-
Notifications
You must be signed in to change notification settings - Fork 0
Overview
Studying the phylogenetic reconstruction of somatic evolution can be challenging due to constraints in resources, the influence of various biological factors, and technical limitations. Many methods concentrate on the analysis of single-cell sequencing data. This approach, while generally more accurate than using bulk-sequencing data, can be limiting due to its computational complexity and potential technical artefacts.
We integrate two simulation software tools to facilitate the modelling of evolutionary histories between multiple metastatic sites within a patient. The first tool is used to generate phylogenetic trees, providing a framework that represents the true evolutionary histories both at a multi-tumour and individual cell level. Subsequently, the second tool generates single-cell tumour sequences based on the true cell-cell trees. By combining these two software tools, cells are assigned to specific tumours, and therefore simulated under a structured population.
Our study evaluates the viability of pooling single-cell data into consensus sequences by comparing their accuracy in reconstructing the multi-tumour tree against pseudo-bulk data. This approach addresses the challenge of obtaining multi-tumour level evolutionary histories from single-cell data. We aim to provide guidance for researchers when choosing their preferred sequencing analysis method or for those looking to trace multi-tumour evolution. Under various biological conditions, we simulate single-cell tumour sequences with a predefined multi-tumour tree and its corresponding cell-cell tree replicates. We construct consensus sequences, pooling cell sequences based on shared tumour lineage. For comparison, we construct pseudobulk data. Calculations of tree distance between initial trees against reconstructed trees show that consensus sequences do not perform as well as a pseudobulk dataset.
We explore the process of reconstructing the true multi-tumour tree by integrating existing data, compiled as sets of replicates. First, we perform tree reconstruction using a species estimation method on single-cell data. Additionally, we explore supertree construction as well as the use of concatenated sequences, leveraging pooled data. Through this analysis, # we find that using single-cell data directly or utilising pseudobulk data for reconstructing multi-tumour evolution yields the best results.

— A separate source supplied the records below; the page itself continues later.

/-- For every state and every operand, each of SOURCE_STABLE, CLOCK_MISSING, PLL_LOSS_OF_LOCK, PLL_LOCK, PLL_HOLDOVER_EXPIRY,
CLOCK_REVERT, CLOCK_GATE answers a next state: the one written out here, where d is the block after the command's cycles. Where
the conditions that the rules give for the command hold, that state has the command's effect; where they do not, only the cycles
have passed. The queue is as it was. -/
def Obligations.ClockCommands : Prop :=
  ∀ (dt : Nat) (s : State),
    let d := s.dev.pass dt
    (∀ (i : Nat) (fuses : Option (List (Nat × Nat × List Byte))) (h_i : i < 5),
      exec (.sourceStable dt ⟨i, h_i⟩ fuses) s = s.goesTo (
        d.when (if i = 0 then d.src 0 != 2 && !d.boot.pinLow && !d.boot.hot else d.src i == 1) (fun d =>
          let d := d.setSrc i 2
          let d := if i = 0 then
              let start := fun (d : Dev) (j : Nat) => if d.src j = 0 then d.setSrc j 1 else d
              let d := start (start (start d 1) 2) 4
              let d := if d.on O.clockXbEnable then start d 3 else d
              d.fuseSense fuses
            else d
          let d := if d.src d.sysSrc = 3 && i != 1 && i != 4 then d.switchSys else d
          let d := if d.src d.timeSrc = 3 && 2 ≤ i then d.switchTime else d
          d.pllsStart))) ∧
    (∀ (i : Nat) (h_i : i < 5),
      exec (.clockMissing dt ⟨i, h_i⟩) s = s.goesTo (
        d.when (d.src i == 1 || d.src i == 2) (fun d =>
          let d := (d.setSrc i 3).missing
          let d := if d.sysSrc = i then ((upTo 9).foldl (fun d j => d.holdPll (2 + j)) d).switchSys else d
          if d.timeSrc = i then (d.holdPll 0).switchTime else d))) ∧
    (∀ (p : Sum (Fin 11) (Sum (Fin 8 × Fin 16) (Fin 36 × Fin 2))),
      exec (.pllLossOfLock dt p) s = s.goesTo (
        match p with
        | .inl i => d.when (d.pll i == 2) (fun d => (d.missing).holdPll i)
        | .inr (.inl (f, k)) => d.when (d.nat O.clockFabPllStatus f 0 k == 2) (fun d => (d.missing).setNat O.clockFabPllStatus 3 f 0 k)
        | .inr (.inr (q, i)) =>
          let k := 2 * q.val + i.val
          d.when (d.txPll k == 2) (fun d =>
            let d := d.missing.setTxPll k 3
            let d := { d with clock := { d.clock with holdNs := SMap.ins d.clock.holdNs (16 + k) d.ns } }
            d.recheckQuad q))) ∧
    (∀ (p : Sum (Fin 11) (Sum (Fin 8 × Fin 16) (Fin 36 × Fin 2))),
      exec (.pllLock dt p) s = s.goesTo (
        let free := fun (d : Dev) (k : Nat) => ({ d with clock := { d.clock with holdNs := SMap.del d.clock.holdNs k } } : Dev)
        match p with
        | .inl i =>
          d.when (d.pll i != 2 && d.pllOpen i && d.pllRefStable i) (fun d =>
            let d := (free (d.setPll i 2) i).pllsStart
            if (upTo 11).all (fun j => d.pll j == 2) then ({ d with boot := { d.boot with plls := true } }).bootGo else d)
        | .inr (.inl (f, k)) =>
          d.when (d.on O.clockFabPllEnable f 0 k && d.nat O.clockFabPllStatus f 0 k != 2) (fun d => d.setNat O.clockFabPllStatus 2 f 0 k)
        | .inr (.inr (q, i)) =>
          let k := 2 * q.val + i.val
          d.when (d.txPll k != 2 && d.nat O.quadRefClkStatus q == 1) (fun d => (free (d.setTxPll k 2) (16 + k)).recheckQuad q))) ∧
    (∀ (p : Sum (Fin 11) (Fin 36 × Fin 2)) (pins : Nat) (h_pins : pins < 8),
      exec (.pllHoldoverExpiry dt p ⟨pins, h_pins⟩) s = s.goesTo (
        let late := fun (k : Nat) => match SMap.find d.clock.holdNs k with
          | some t => decide (t + 1000000 ≤ d.ns)
          | none => false
        match p with
        | .inl i =>
          d.when (d.pll i == 3 && late i) (fun d =>
            let d := d.setPll i 4
            if i.val < 4 then d.deviceReset 4 pins
            else if i.val < 6 then (upTo 4).foldl (fun d k => d.frostTraining (4 * (i.val - 4) + k)) d
            else if i.val < 10 then (upTo 32).foldl (fun d k => d.frostTraining (8 + 32 * (i.val - 6) + k)) d
            else (d.setNat O.vaneLinkState 0 0).setNat O.vaneLinkState 0 1)
        | .inr (q, i) =>
          let k := 2 * q.val + i.val
          d.when (d.txPll k == 3 && late (16 + k)) (fun d =>
            let d := d.setTxPll k 4
            let b := d.base q
            (upTo 4).foldl (fun d p => if txRole (d.role b) && d.hasPort b p && d.nat O.portTxPll b p == i.val then d.txPllDown b p else d) d))) ∧
    (∀ (og : Origin),
      exec (.clockRevert dt og) s = s.goesTo (d.commitNow og [(O.clockRevert.key 0 0 0, .num 1)])) ∧
    (∀ (og : Origin) (node : Nat) (open_ : Bool) (h_node : node < 37),
      exec (.clockGate dt og ⟨node, h_node⟩ open_) s = s.goesTo (d.commitNow og [(O.clockGate.key 0 0 node, .num (b2n open_))]))
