-- ==== Sys2Proof/Laws/Map.lean ====
section
/-! SUPPORT. Laws of the maps: a lookup after an update, and that updates keep the canonical form. -/

set_option Elab.async false
set_option linter.unusedTactic false
set_option linter.unreachableTactic false

namespace Sys2Proof.Machine

variable {α : Type}

/-- A key that has been put reads as put. -/
@[simp] theorem SMap.find_ins_self (m : SMap α) (k : Nat) (v : α) : SMap.find (SMap.ins m k v) k = some v := by
  induction m with
  | nil => simp [SMap.ins, SMap.find]
  | cons e m ih =>
    obtain ⟨j, w⟩ := e
    simp only [SMap.ins]
    split
    · simp [SMap.find]
    · split
      · simp [SMap.find]
      · have : ¬ j = k := fun h => by subst h; contradiction
        simp [SMap.find, this, ih]

/-- Another key reads as before. -/
theorem SMap.find_ins_ne (m : SMap α) {k i : Nat} (v : α) (h : i ≠ k) : SMap.find (SMap.ins m k v) i = SMap.find m i := by
  induction m with
  | nil => simp [SMap.ins, SMap.find, Ne.symm h]
  | cons e m ih =>
    obtain ⟨j, w⟩ := e
    simp only [SMap.ins]
    split
    · simp [SMap.find, Ne.symm h]
    · split
      · rename_i h2; subst h2; simp [SMap.find, Ne.symm h]
      · simp [SMap.find, ih]

/-- A removed key is absent. -/
@[simp] theorem SMap.find_del_self (m : SMap α) (k : Nat) : SMap.find (SMap.del m k) k = none := by
  induction m with
  | nil => rfl
  | cons e m ih =>
    obtain ⟨j, w⟩ := e
    by_cases h : j = k
    · subst h; simpa [SMap.del] using ih
    · have : SMap.find (SMap.del ((j, w) :: m) k) k = SMap.find ((j, w) :: SMap.del m k) k := by simp [SMap.del, h]
      rw [this]; simp [SMap.find, h, ih]

/-- Removing a key leaves the others. -/
theorem SMap.find_del_ne (m : SMap α) {k i : Nat} (h : i ≠ k) : SMap.find (SMap.del m k) i = SMap.find m i := by
  induction m with
  | nil => rfl
  | cons e m ih =>
    obtain ⟨j, w⟩ := e
    by_cases hj : j = k
    · subst hj
      have : SMap.del ((j, w) :: m) j = SMap.del m j := by simp [SMap.del]
      rw [this, ih]; simp [SMap.find, Ne.symm h]
    · have : SMap.del ((j, w) :: m) k = (j, w) :: SMap.del m k := by simp [SMap.del, hj]
      rw [this]; simp [SMap.find, ih]

variable [DecidableEq α]

/-- A key that has been set reads as set. -/
@[simp] theorem SMap.getD_setD_self (m : SMap α) (k : Nat) (d v : α) : SMap.getD (SMap.setD m k d v) k d = v := by
  unfold SMap.getD SMap.setD
  split
  · rename_i h; subst h; simp
  · simp

/-- Another key reads as before. -/
theorem SMap.getD_setD_ne (m : SMap α) {k i : Nat} (d v e : α) (h : i ≠ k) :
    SMap.getD (SMap.setD m k d v) i e = SMap.getD m i e := by
  unfold SMap.getD SMap.setD
  split
  · rw [SMap.find_del_ne m h]
  · rw [SMap.find_ins_ne m v h]

omit [DecidableEq α] in
/-- The keys of a list with rising keys lie above the first. -/
theorem SMap.sorted_cons {e : Nat × α} {m : SMap α} :
    SMap.sorted (e :: m) = true ↔ SMap.sorted m = true ∧ ∀ x ∈ m, e.1 < x.1 := by
  induction m generalizing e with
  | nil => simp [SMap.sorted]
  | cons f m ih =>
    obtain ⟨j, v⟩ := e
    obtain ⟨k, w⟩ := f
    simp only [SMap.sorted, Bool.and_eq_true, decide_eq_true_eq, List.mem_cons, forall_eq_or_imp]
    constructor
    · rintro ⟨h1, h2⟩
      exact ⟨h2, h1, fun x hx => lt_trans h1 ((ih.mp h2).2 x hx)⟩
    · rintro ⟨h2, h1, _⟩
      exact ⟨h1, h2⟩

omit [DecidableEq α] in
/-- What an insertion holds. -/
theorem SMap.mem_ins {m : SMap α} {k : Nat} {v : α} {x : Nat × α} (h : x ∈ SMap.ins m k v) : x = (k, v) ∨ x ∈ m := by
  induction m with
  | nil => simpa [SMap.ins] using h
  | cons e m ih =>
    obtain ⟨j, w⟩ := e
    simp only [SMap.ins] at h
    split at h
    · simpa using h
    · split at h
      · rcases List.mem_cons.mp h with h | h
        · exact .inl h
        · exact .inr (List.mem_cons_of_mem _ h)
      · rcases List.mem_cons.mp h with h | h
        · exact .inr (by simp [h])
        · rcases ih h with h | h
          · exact .inl h
          · exact .inr (List.mem_cons_of_mem _ h)

omit [DecidableEq α] in
/-- Putting an entry keeps the keys rising. -/
theorem SMap.sorted_ins (m : SMap α) (k : Nat) (v : α) (h : SMap.sorted m = true) : SMap.sorted (SMap.ins m k v) = true := by
  induction m with
  | nil => rfl
  | cons e m ih =>
    obtain ⟨j, w⟩ := e
    have hs := SMap.sorted_cons.mp h
    simp only [SMap.ins]
    split
    · rename_i hk
      refine SMap.sorted_cons.mpr ⟨h, ?_⟩
      intro x hx
      rcases List.mem_cons.mp hx with hx | hx
      · subst hx; exact hk
      · exact lt_trans hk (hs.2 x hx)
    · split
      · rename_i hk; subst hk
        exact SMap.sorted_cons.mpr ⟨hs.1, hs.2⟩
      · rename_i h1 h2
        refine SMap.sorted_cons.mpr ⟨ih hs.1, ?_⟩
        intro x hx
        rcases SMap.mem_ins hx with hx | hx
        · subst hx; simp only; omega
        · exact hs.2 x hx

omit [DecidableEq α] in
/-- Leaving entries out keeps the keys rising. -/
theorem SMap.sorted_filter (m : SMap α) (p : Nat × α → Bool) (h : SMap.sorted m = true) : SMap.sorted (m.filter p) = true := by
  induction m with
  | nil => rfl
  | cons e m ih =>
    have hs := SMap.sorted_cons.mp h
    by_cases hp : p e = true
    · rw [List.filter_cons_of_pos hp]
      exact SMap.sorted_cons.mpr ⟨ih hs.1, fun x hx => hs.2 x (List.mem_filter.mp hx).1⟩
    · rw [List.filter_cons_of_neg hp]; exact ih hs.1

/-- The canonical form in words. -/
theorem SMap.wf_iff {m : SMap α} {d : Nat → α} : SMap.wf m d = true ↔ SMap.sorted m = true ∧ ∀ e ∈ m, e.2 ≠ d e.1 := by
  simp [SMap.wf, List.all_eq_true]

/-- Leaving entries out keeps the canonical form. -/
theorem SMap.wf_filter {m : SMap α} {d : Nat → α} (p : Nat × α → Bool) (h : SMap.wf m d = true) : SMap.wf (m.filter p) d = true := by
  obtain ⟨h1, h2⟩ := SMap.wf_iff.mp h
  exact SMap.wf_iff.mpr ⟨SMap.sorted_filter m p h1, fun e he => h2 e (List.mem_filter.mp he).1⟩

/-- Setting a key keeps the canonical form. -/
theorem SMap.wf_setD {m : SMap α} {d : Nat → α} (k : Nat) (v : α) (h : SMap.wf m d = true) :
    SMap.wf (SMap.setD m k (d k) v) d = true := by
  unfold SMap.setD
  split
  · exact SMap.wf_filter _ h
  · rename_i hv
    obtain ⟨h1, h2⟩ := SMap.wf_iff.mp h
    refine SMap.wf_iff.mpr ⟨SMap.sorted_ins m k v h1, ?_⟩
    intro e he
    rcases SMap.mem_ins he with he | he
    · subst he; exact hv
    · exact h2 e he

end Sys2Proof.Machine
end

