-- ==== Sys2Proof/Laws/Cache.lean ====
section
/-! SUPPORT. What each operation of Machine/Cache.lean keeps (`Same` and `Safe` of Laws/Frame.lean). -/

set_option Elab.async false
set_option linter.unusedTactic false
set_option linter.unreachableTactic false

namespace Sys2Proof.Machine

theorem Dev.readLine_safe (d : Dev) (c : Nat) (line : Nat) : Safe d (Dev.readLine d c line).2 := by
  unfold Dev.readLine
  repeat' first
    | (with_reducible apply Safe.refl)
    | (with_reducible intro _)
    | (with_reducible apply Safe.ite)
    | (with_reducible apply Safe.pre (Dev.fetch_safe ..))
    | split
    | dsimp only

theorem Dev.noteWrite_same (d : Dev) (c a : Nat) : Same d (Dev.noteWrite d c a) := by
  unfold Dev.noteWrite
  repeat' first
    | (with_reducible apply Same.refl)
    | (with_reducible intro _)
    | (with_reducible apply Same.ite)
    | (with_reducible apply Same.pre (Dev.setCore_same ..))
    | split
    | dsimp only

theorem Dev.coreFence_same (d : Dev) (c : Nat) : Same d (Dev.coreFence d c).2 := Dev.setCore_same ..

/-- A fence leaves the core with no target to flush (R324). -/
theorem Dev.coreFence_written (d : Dev) (c : Nat) : ((Dev.coreFence d c).2.core c).written = [] := by
  simp [Dev.coreFence, Dev.setCore_core]

theorem Dev.backLine_safe (d : Dev) (c : Nat) (x : CacheLine) : Safe d (Dev.backLine d c x) := by
  unfold Dev.backLine
  repeat' first
    | (with_reducible apply Safe.refl)
    | (with_reducible intro _)
    | (with_reducible apply Safe.ite)
    | (with_reducible apply Safe.pre (Dev.poke_safe ..))
    | (with_reducible apply Safe.pre (Dev.postAt_safe ..))
    | (with_reducible apply Safe.pre (Dev.noteWrite_same ..).safe)
    | split
    | dsimp only

theorem Dev.setShared_same (d : Dev) (e : Nat) (l : List CacheLine) : Same d (Dev.setShared d e l) := by
  unfold Dev.setShared
  repeat' first
    | (with_reducible apply Same.refl)
    | (with_reducible intro _)
    | (with_reducible apply Same.ite)
    | simp only [Same.upd]
    | split
    | dsimp only

theorem Dev.invalidate_safe (d : Dev) (line : Nat) (write : Bool) (but : Option Nat) : Safe d (Dev.invalidate d line write but) := by
  unfold Dev.invalidate
  repeat' first
    | (with_reducible apply Safe.refl)
    | (with_reducible intro _)
    | (with_reducible apply Safe.ite)
    | (with_reducible apply Safe.pre (Dev.setCore_same ..).safe)
    | (with_reducible apply Safe.pre (Dev.backLine_safe ..))
    | (with_reducible apply Safe.pre (Safe.foldl ?_ _ _))
    | simp only [Safe.upd]
    | split
    | dsimp only

theorem Dev.snoopShare_safe (d : Dev) (line : Nat) (me : Nat) : Safe d (Dev.snoopShare d line me).2 := by
  unfold Dev.snoopShare
  repeat' first
    | (with_reducible apply Safe.refl)
    | (with_reducible intro _)
    | (with_reducible apply Safe.ite)
    | (with_reducible apply Safe.pre (Dev.setCore_same ..).safe)
    | (with_reducible apply Safe.pre (Dev.backLine_safe ..))
    | (with_reducible apply Safe.pre (Dev.setShared_same ..).safe)
    | (with_reducible apply Safe.pre (Safe.foldl ?_ _ _))
    | (with_reducible apply Safe.pre (Safe.foldl_snd ?_ _ _))
    | simp only [Safe.upd]
    | split
    | dsimp only

theorem Dev.sharedRoom_safe (d : Dev) (e : Nat) : Safe d (Dev.sharedRoom d e) := by
  unfold Dev.sharedRoom
  repeat' first
    | (with_reducible apply Safe.refl)
    | (with_reducible intro _)
    | (with_reducible apply Safe.ite)
    | (with_reducible apply Safe.pre (Dev.drawn_same ..).safe)
    | (with_reducible apply Safe.pre (Dev.setCore_same ..).safe)
    | (with_reducible apply Safe.pre (Dev.backLine_safe ..))
    | (with_reducible apply Safe.pre (Dev.setShared_same ..).safe)
    | (with_reducible apply Safe.pre (Safe.foldl ?_ _ _))
    | simp only [Safe.upd]
    | split
    | dsimp only

theorem Dev.fill_safe (d : Dev) (c : Nat) (inst : Bool) (y : CacheLine) : Safe d (Dev.fill d c inst y) := by
  unfold Dev.fill
  repeat' first
    | (with_reducible apply Safe.refl)
    | (with_reducible intro _)
    | (with_reducible apply Safe.ite)
    | (with_reducible apply Safe.pre (Dev.drawn_same ..).safe)
    | (with_reducible apply Safe.pre (Dev.setCore_same ..).safe)
    | (with_reducible apply Safe.pre (Dev.backLine_safe ..))
    | simp only [Safe.upd]
    | split
    | dsimp only

theorem Dev.takeLine_safe (d : Dev) (c : Nat) (line : Nat) (inst : Bool) (write : Bool) : Safe d (Dev.takeLine d c line inst write).2 := by
  unfold Dev.takeLine
  repeat' first
    | (with_reducible apply Safe.refl)
    | (with_reducible intro _)
    | (with_reducible apply Safe.ite)
    | (with_reducible apply Safe.pre (Dev.setCore_same ..).safe)
    | (with_reducible apply Safe.pre (Dev.readLine_safe ..))
    | (with_reducible apply Safe.pre (Dev.setShared_same ..).safe)
    | (with_reducible apply Safe.pre (Dev.invalidate_safe ..))
    | (with_reducible apply Safe.pre (Dev.snoopShare_safe ..))
    | (with_reducible apply Safe.pre (Dev.sharedRoom_safe ..))
    | (with_reducible apply Safe.pre (Dev.fill_safe ..))
    | simp only [Safe.upd]
    | split
    | dsimp only

theorem Dev.coreRead_safe (d : Dev) (c : Nat) (a : Nat) (n : Nat) (inst : Bool) : Safe d (Dev.coreRead d c a n inst).2 := by
  unfold Dev.coreRead
  repeat' first
    | (with_reducible apply Safe.refl)
    | (with_reducible intro _)
    | (with_reducible apply Safe.ite)
    | (with_reducible apply Safe.pre (Dev.takeLine_safe ..))
    | split
    | dsimp only

theorem Dev.coreWrite_safe (d : Dev) (c : Nat) (a : Nat) (l : List Byte) : Safe d (Dev.coreWrite d c a l).2 := by
  unfold Dev.coreWrite
  repeat' first
    | (with_reducible apply Safe.refl)
    | (with_reducible intro _)
    | (with_reducible apply Safe.ite)
    | (with_reducible apply Safe.pre (Dev.setCore_same ..).safe)
    | (with_reducible apply Safe.pre (Dev.setShared_same ..).safe)
    | (with_reducible apply Safe.pre (Dev.takeLine_safe ..))
    | simp only [Safe.upd]
    | split
    | dsimp only

theorem Dev.coreTimer_same (d : Dev) (c v : Nat) : Same d (Dev.coreTimer d c v) := by
  unfold Dev.coreTimer
  exact Same.trans (Dev.setCore_same ..) (Dev.noteWrite_same ..)

theorem Dev.coreCsrWrite_same (d : Dev) (c csr v : Nat) : Same d (Dev.coreCsrWrite d c csr v) := by
  unfold Dev.coreCsrWrite
  split
  · exact Dev.setCore_same ..
  · exact Dev.setCore_same ..
  · exact Same.refl _

theorem Dev.cboClean_safe (d : Dev) (line : Nat) : Safe d (Dev.cboClean d line) := by
  unfold Dev.cboClean
  repeat' first
    | (with_reducible apply Safe.refl)
    | (with_reducible intro _)
    | (with_reducible apply Safe.ite)
    | (with_reducible apply Safe.pre (Dev.setCore_same ..).safe)
    | (with_reducible apply Safe.pre (Dev.backLine_safe ..))
    | (with_reducible apply Safe.pre (Safe.foldl ?_ _ _))
    | simp only [Safe.upd]
    | split
    | dsimp only

theorem Dev.cboInval_safe (d : Dev) (line : Nat) : Safe d (Dev.cboInval d line) := by
  unfold Dev.cboInval
  repeat' first
    | (with_reducible apply Safe.refl)
    | (with_reducible intro _)
    | (with_reducible apply Safe.ite)
    | (with_reducible apply Safe.pre (Dev.setShared_same ..).safe)
    | (with_reducible apply Safe.pre (Dev.invalidate_safe ..))
    | (with_reducible apply Safe.pre (Safe.foldl ?_ _ _))
    | split
    | dsimp only

theorem Dev.cboFlush_safe (d : Dev) (line : Nat) : Safe d (Dev.cboFlush d line) := by
  unfold Dev.cboFlush
  repeat' first
    | (with_reducible apply Safe.refl)
    | (with_reducible intro _)
    | (with_reducible apply Safe.ite)
    | (with_reducible apply Safe.pre (Dev.cboClean_safe ..))
    | (with_reducible apply Safe.pre (Dev.cboInval_safe ..))
    | split
    | dsimp only

end Sys2Proof.Machine
end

Our motivation lies in addressing a researcher’s choice in sequencing strategies when seeking to analyse metastatic progression. To be more specific, we consider a scenario where a researcher aims to map the evolutionary history among several tumours/metastatic sites within a patient. One approach they could consider is obtaining scSEQ data, selecting individual cells from each metastatic site. However, to depict the evolutionary history of multiple sites, rather than just the cells themselves, these cells must first be appropriately grouped. Alternatively, they could opt for bulkSEQ, where the composition of cells within a resection represents a cell admixture.
From these considerations, several questions emerge:
• Perhaps the researcher already possesses scSEQ data and is now seeking the optimal method to infer a multi-tumour phylogeny. Could applying a novel method using consensus sequences to pool data originally derived from scSEQ be more accurate in inferring the phylogeny versus just using bulkSEQ?
• Conversely, is the researcher interested in acquiring sequencing data to infer this evolutionary history, requiring determination of whether the investment in scSEQ data acquisition is worthwhile, or is bulk sequencing sufficient for their needs?
With evolutionary history in mind, our primary focus is on recovering the multi-tumour phylogeny, which drives our preference for pooled scSEQ data. This choice is motivated by concerns about potential interleaving that could arise if we were to rely solely on a phylogeny that displays the evolutionary history of individual cells as a fixed template for the evolutionary history of its higher population counterpart. In other words, the genealogy between individual cells a researcher samples may not correctly represent the genealogy of their corresponding metastatic sites. The individual cells are unlikely to cluster or evolve in perfect alignment with the progression depicted by a multi-tumour phylogeny.
Generating a dataframe in LHS, we introduce variability across multiple parameters within our simulations. These biological/technical parameters define a range of possible value combinations which can be represented as interconnected dimensions that form a complex high dimensional grid. This is referred to as the sample space.
We determine that manipulation of the VCF-PB data allows for similar tree reconstruction accuracy to that of scSEQ estimation methods.